Cassandra 备份和恢复

本部分讨论如何为在 Apigee 混合运行时平面中安装的 Apache Cassandra 数据库环配置数据备份和恢复。另请参阅 Cassandra 数据库

关于 Cassandra 备份,您需要了解哪些信息?

Cassandra 是复制的数据库,配置为在每个地区或数据中心至少有 3 个数据副本。Cassandra 使用流式复制和读取修复来维护在每个地区或数据中心中给定时间点的数据副本。

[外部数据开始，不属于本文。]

-- ==== Sys2Proof/Machine/Step.lean ====
section
/-! DEFINITION. One step of the machine is one rising edge of `clk` (20_memory.md R41). -/

namespace Sys2Proof.Machine

/-- One step: one rising edge of `clk`. -/
def step (s : State) : Host.Outcome State Fault Refusal := clockEdge s

/-- The state in which the very next step runs the command word `w`: it is the captured command and its completion edge
comes (log entry 9). The operands are those the state already holds as captured. -/
def State.withFetchWord (s : State) (nbits w : Nat) : State := placeCommand s (BitVec.ofNat 32 (w % 2 ^ nbits))

end Sys2Proof.Machine
end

在混合环境中,Cassandra 备份默认启用。不过,最好启用 Cassandra 备份,以防数据被意外删除。

备份了哪些内容?

本主题中介绍的备份配置可备份以下实体:

  • Cassandra 架构,包括用户架构(Apigee 密钥空间定义)
  • 每个节点的 Cassandra 分区令牌信息
  • Cassandra 数据的快照

备份数据存储在何处?

备份数据会存储在您必须创建的 Google Cloud Storage (GCS) 存储分区中。本主题涵盖创建和配置存储分区。

安排 Cassandra 备份

备份作为运行时平面中的 Cron 作业进行安排。如需安排 Cassandra 备份,请执行以下操作:

  1. 运行以下 create-service-account 命令以创建具有标准 roles/storage.objectAdmin 角色的 GCP 服务账号 (SA)。此 SA 角色允许您将备份数据写入 Google Cloud Storage (GCS)。在混合安装根目录下执行以下命令:
    ./tools/create-service-account apigee-cassandra output-dir
    例如:
    ./tools/create-service-account apigee-cassandra ./service-accounts
    如需详细了解 GCP 服务账号,请参阅创建和管理服务账号
  2. create-service-account 命令会保存包含服务账号私钥的 JSON 文件。该文件会保存在执行命令的目录中。执行以下步骤将需要此文件的路径。
  3. 创建 GCS 存储分区。为存储分区指定合理的数据保留政策。Apigee 建议采用 15 天的数据保留政策。
  4. 打开您的 overrides.yaml 文件。
  5. 添加以下 cassandra.backup 属性以启用备份。请勿移除任何已配置的属性。
    cassandra:
      ...
    
      backup:
        enabled: true
        serviceAccountPath: sa_json_file_path
        dbStorageBucket: gcs_bucket_path
        schedule: backup_schedule_code
    
      ...
    其中:
    属性 说明
    enabled 备份默认处于停用状态。您必须将此属性设为 true
    serviceAccountPath 文件系统上指向运行 ./tools/create-service-account 时所下载的服务账号 JSON 文件的路径
    dbStorageBucket GCS 存储分区路径采用以下格式:gs://bucket_namegs:// 是必需的。
    schedule 备份的开始时间,使用标准 crontab 语法指定。默认:0 2 * * *

    注意:避免将备份计划为在将备份配置应用于集群后很短时间内开始。应用备份配置时,Kubernetes 会重新创建 Cassandra 节点。如果备份在节点重启(可能需要几分钟)之前开始,则备份将失败。

    例如:
    ...
    
    cassandra:
      storage:
        type: gcepd
        capacity: 50Gi
        gcepd:
          replicationType: regional-pd
      sslRootCAPath: "/Users/myhome/ssh/cassandra.crt"
      sslCertPath: "/Users/myhome/ssh/cassandra.crt"
      sslKeyPath: "/Users/myhome/ssh/cassandra.key"
      auth:
        default:
          password: "abc123"
        admin:
          password: "abc234"
        ddl:
          password: "abc345"
        dml:
          password: "abc456"
      nodeSelector:
        key: cloud.google.com/gke-nodepool
        value: apigee-data
      backup:
        enabled: true
        serviceAccountPath: "/Users/myhome/.ssh/my_cassandra_backup.json"
        dbStorageBucket: "gs://myname-cassandra-backup"
        schedule: "45 23 * * 6"
    
      ... 
  6. 将配置更改应用到新集群。例如:
    ./apigeectl apply -c 2_cassandra -v beta2

恢复备份

恢复会从备份位置获取数据,并将其恢复到具有相同 pod 数的新 Cassandra 集群中。新集群必须具有不同于运行时平面集群的命名空间。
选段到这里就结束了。